■ **Work order**:
Exactly the lines below from the one with "let at_ (i : Nat)" up to and including the one with "let ok := head" make up the answer, with nothing else added.

***

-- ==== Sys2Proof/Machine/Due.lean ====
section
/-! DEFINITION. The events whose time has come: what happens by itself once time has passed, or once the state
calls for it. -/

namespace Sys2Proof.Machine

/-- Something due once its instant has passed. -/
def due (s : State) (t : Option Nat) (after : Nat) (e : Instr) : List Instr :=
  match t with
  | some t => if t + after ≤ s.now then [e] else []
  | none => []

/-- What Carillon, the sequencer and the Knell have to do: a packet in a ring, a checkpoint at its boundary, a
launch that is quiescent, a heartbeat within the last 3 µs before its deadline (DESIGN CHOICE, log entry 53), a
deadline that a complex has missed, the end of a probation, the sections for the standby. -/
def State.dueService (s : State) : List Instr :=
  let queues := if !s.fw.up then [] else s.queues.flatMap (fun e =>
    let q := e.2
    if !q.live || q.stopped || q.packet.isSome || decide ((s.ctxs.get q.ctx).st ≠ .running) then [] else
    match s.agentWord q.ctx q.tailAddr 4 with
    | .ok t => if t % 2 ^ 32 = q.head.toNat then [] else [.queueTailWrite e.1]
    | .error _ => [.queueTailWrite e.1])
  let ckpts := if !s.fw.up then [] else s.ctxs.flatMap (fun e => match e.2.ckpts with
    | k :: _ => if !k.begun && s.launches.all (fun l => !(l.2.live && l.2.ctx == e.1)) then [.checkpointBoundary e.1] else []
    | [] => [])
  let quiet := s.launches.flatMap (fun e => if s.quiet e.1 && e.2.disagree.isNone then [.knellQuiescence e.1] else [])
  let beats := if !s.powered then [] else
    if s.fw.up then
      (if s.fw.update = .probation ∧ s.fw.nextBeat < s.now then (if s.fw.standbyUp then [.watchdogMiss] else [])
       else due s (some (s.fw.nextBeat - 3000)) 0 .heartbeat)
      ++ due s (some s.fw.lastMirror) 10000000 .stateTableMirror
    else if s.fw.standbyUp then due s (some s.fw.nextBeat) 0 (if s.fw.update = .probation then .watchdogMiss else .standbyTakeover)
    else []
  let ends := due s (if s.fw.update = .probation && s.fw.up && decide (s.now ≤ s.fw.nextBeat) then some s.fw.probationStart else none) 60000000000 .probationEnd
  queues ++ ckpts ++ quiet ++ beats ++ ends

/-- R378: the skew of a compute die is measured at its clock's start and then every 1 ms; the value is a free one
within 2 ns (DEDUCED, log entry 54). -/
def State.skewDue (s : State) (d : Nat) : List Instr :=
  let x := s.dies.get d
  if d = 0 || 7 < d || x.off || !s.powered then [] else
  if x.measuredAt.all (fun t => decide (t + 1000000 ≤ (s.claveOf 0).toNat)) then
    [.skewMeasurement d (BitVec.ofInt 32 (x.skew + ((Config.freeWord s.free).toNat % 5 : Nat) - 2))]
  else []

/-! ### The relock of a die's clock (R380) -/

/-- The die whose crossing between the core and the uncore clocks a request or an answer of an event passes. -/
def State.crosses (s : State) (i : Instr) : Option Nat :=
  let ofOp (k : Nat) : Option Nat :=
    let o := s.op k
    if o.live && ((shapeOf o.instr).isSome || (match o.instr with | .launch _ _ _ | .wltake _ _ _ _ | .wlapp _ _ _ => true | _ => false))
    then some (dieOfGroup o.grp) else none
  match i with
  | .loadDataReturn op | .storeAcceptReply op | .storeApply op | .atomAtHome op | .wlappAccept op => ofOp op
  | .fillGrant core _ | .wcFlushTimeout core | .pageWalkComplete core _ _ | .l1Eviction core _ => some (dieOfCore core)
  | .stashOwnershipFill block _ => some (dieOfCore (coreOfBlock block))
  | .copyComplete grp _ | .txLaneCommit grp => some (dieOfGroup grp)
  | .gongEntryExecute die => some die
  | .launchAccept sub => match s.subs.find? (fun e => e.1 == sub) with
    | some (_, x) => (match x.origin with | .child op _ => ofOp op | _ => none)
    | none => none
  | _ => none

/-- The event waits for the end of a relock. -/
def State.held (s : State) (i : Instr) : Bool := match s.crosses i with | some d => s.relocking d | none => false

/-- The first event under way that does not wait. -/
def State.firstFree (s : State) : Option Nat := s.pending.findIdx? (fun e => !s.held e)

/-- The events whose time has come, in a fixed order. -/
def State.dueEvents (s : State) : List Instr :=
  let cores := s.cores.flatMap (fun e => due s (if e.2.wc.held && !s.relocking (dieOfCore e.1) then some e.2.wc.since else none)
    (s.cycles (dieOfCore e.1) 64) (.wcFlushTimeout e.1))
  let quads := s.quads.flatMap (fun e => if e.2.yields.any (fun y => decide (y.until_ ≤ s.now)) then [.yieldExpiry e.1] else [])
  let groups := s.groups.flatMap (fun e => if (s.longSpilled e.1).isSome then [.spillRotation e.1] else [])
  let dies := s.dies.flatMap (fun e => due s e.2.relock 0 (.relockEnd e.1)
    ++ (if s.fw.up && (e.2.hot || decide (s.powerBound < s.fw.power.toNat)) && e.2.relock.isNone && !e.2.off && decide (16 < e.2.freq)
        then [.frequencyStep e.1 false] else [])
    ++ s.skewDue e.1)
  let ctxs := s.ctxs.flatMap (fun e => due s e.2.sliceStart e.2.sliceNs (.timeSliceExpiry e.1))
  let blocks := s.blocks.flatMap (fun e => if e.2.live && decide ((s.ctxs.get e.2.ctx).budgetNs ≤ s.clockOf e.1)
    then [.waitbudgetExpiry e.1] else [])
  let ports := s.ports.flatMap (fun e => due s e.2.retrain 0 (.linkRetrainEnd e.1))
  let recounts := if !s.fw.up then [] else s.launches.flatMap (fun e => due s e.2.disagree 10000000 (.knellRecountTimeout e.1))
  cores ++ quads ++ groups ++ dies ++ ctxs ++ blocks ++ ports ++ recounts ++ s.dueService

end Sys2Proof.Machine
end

***

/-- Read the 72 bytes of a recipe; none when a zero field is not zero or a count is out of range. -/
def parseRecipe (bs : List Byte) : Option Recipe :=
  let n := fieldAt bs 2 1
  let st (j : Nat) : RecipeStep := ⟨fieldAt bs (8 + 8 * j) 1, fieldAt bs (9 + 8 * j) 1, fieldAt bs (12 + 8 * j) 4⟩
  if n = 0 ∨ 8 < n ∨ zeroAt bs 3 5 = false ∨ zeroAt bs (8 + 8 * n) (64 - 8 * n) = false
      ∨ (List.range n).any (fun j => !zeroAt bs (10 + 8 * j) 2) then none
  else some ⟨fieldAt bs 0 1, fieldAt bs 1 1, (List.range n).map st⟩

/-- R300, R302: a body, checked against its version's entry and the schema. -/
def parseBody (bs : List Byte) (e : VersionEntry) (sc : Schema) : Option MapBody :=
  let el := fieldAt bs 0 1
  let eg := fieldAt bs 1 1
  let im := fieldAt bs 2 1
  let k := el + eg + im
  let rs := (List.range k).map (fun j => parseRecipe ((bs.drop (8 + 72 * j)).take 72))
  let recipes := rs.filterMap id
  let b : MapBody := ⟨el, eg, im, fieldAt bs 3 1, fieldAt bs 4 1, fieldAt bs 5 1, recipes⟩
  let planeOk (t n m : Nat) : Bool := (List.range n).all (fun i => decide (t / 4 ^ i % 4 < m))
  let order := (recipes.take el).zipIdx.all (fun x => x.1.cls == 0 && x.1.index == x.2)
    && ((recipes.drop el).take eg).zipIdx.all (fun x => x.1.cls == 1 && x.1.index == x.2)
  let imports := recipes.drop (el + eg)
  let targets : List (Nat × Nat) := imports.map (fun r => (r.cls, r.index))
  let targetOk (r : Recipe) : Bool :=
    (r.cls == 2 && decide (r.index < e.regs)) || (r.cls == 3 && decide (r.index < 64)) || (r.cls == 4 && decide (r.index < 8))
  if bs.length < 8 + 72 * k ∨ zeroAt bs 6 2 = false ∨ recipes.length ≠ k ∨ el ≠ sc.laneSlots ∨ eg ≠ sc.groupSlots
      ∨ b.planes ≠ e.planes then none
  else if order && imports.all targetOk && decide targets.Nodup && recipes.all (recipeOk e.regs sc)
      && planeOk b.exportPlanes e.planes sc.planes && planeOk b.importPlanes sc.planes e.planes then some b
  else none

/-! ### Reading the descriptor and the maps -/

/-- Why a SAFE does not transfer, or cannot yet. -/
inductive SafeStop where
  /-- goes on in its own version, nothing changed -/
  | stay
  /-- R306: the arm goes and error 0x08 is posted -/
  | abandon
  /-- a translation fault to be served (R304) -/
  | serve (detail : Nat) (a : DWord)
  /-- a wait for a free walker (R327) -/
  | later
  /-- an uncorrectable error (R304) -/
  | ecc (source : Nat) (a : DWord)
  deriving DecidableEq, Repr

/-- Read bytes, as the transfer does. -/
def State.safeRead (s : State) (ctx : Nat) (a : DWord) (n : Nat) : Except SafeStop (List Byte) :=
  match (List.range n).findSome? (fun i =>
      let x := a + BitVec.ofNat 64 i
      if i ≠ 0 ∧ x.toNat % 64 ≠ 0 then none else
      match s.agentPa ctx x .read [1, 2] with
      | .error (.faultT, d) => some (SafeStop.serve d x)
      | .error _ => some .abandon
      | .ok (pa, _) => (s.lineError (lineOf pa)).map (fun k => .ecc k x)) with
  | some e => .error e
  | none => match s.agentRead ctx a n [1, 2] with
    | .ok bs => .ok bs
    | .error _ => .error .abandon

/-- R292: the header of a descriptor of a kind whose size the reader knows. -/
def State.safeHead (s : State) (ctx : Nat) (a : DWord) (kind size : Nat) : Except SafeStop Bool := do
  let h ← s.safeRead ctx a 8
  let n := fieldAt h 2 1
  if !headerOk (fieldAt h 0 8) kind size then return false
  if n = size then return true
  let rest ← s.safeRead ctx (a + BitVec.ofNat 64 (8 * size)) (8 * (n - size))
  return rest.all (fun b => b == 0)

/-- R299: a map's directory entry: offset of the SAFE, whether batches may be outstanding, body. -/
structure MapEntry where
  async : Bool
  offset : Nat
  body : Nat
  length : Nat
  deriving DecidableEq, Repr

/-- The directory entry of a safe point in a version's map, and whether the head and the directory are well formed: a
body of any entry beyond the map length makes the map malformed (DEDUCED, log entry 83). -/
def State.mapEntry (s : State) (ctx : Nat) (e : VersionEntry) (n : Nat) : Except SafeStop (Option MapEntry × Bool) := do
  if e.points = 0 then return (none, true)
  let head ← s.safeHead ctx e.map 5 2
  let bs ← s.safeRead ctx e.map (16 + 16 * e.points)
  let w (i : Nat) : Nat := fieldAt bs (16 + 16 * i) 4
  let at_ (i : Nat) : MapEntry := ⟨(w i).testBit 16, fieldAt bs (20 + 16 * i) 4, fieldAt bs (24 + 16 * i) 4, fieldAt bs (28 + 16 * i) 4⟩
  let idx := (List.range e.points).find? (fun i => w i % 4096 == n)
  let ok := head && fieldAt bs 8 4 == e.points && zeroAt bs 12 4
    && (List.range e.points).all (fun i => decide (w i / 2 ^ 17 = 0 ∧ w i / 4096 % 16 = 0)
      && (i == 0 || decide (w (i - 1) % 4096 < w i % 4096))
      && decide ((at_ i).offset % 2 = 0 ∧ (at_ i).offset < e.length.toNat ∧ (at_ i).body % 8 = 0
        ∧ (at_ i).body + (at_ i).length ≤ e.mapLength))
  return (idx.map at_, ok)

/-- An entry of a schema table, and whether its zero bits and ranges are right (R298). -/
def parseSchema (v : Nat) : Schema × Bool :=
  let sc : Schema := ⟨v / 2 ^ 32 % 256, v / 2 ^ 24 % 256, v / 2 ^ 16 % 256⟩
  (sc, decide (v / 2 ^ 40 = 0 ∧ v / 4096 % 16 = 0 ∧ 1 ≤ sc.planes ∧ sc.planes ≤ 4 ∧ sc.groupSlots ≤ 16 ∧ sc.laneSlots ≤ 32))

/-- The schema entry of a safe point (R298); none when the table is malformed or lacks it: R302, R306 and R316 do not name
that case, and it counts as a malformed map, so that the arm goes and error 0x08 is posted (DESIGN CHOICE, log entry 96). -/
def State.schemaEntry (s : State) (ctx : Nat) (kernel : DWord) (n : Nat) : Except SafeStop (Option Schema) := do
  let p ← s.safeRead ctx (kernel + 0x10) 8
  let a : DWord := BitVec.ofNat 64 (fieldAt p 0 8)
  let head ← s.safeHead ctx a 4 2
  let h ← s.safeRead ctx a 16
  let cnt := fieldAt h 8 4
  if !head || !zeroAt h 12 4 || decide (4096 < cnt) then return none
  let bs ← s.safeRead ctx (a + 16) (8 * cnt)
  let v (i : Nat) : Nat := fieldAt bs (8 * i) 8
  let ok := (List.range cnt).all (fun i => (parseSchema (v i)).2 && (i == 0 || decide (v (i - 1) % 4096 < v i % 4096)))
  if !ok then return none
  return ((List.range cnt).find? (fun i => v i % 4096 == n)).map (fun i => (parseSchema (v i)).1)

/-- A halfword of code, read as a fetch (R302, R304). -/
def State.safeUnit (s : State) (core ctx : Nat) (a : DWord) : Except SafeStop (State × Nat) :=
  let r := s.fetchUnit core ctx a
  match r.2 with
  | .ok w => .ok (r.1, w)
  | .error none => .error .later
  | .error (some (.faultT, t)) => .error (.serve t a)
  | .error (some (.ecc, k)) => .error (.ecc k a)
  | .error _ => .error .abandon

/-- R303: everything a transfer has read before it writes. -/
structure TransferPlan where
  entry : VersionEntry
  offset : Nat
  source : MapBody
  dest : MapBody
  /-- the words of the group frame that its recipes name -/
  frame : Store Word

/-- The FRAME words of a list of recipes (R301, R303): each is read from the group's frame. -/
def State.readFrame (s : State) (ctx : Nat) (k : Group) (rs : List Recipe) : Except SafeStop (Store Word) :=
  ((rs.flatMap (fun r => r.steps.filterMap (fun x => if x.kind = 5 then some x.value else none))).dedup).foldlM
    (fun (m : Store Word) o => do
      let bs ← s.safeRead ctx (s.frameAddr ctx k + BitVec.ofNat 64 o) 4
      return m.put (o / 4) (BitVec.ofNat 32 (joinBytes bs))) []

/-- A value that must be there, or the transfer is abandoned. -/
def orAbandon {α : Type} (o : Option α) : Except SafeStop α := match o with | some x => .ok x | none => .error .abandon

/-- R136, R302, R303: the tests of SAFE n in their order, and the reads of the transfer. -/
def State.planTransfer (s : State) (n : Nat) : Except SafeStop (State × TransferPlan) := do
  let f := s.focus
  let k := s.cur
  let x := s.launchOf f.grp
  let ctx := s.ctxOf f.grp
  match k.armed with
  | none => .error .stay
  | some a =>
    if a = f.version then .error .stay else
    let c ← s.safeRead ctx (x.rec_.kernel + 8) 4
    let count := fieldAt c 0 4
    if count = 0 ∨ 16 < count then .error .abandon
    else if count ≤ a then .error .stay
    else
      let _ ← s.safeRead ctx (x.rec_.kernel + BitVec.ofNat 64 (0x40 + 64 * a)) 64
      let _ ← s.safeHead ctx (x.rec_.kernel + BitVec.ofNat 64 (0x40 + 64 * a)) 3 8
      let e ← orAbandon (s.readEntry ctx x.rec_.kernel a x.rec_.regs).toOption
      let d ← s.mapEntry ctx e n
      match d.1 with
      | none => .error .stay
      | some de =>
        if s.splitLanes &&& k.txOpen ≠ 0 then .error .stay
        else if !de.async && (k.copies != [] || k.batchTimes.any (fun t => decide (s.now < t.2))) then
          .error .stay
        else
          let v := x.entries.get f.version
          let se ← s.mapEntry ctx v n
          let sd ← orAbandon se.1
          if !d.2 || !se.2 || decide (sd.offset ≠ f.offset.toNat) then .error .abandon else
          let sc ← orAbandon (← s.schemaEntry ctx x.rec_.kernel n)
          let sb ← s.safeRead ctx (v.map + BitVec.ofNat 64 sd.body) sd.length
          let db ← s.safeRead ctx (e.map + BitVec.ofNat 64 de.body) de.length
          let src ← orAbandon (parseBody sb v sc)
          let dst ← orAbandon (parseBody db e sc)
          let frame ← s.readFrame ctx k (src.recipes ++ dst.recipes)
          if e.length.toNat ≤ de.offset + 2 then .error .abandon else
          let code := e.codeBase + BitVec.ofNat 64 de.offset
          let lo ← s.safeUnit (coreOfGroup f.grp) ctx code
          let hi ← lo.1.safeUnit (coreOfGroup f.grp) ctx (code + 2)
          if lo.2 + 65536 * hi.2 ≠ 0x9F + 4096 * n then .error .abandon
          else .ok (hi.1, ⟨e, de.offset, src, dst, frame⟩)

***

■ **Response area**:
  let at_ (i : Nat) : MapEntry := ⟨(w i).testBit 16, fieldAt bs (20 + 16 * i) 4, fieldAt bs (24 + 16 * i) 4, fieldAt bs (28 + 16 * i) 4⟩
  let idx := (List.range e.points).find? (fun i => w i % 4096 == n)
  let ok := head && fieldAt bs 8 4 == e.points && zeroAt bs 12 4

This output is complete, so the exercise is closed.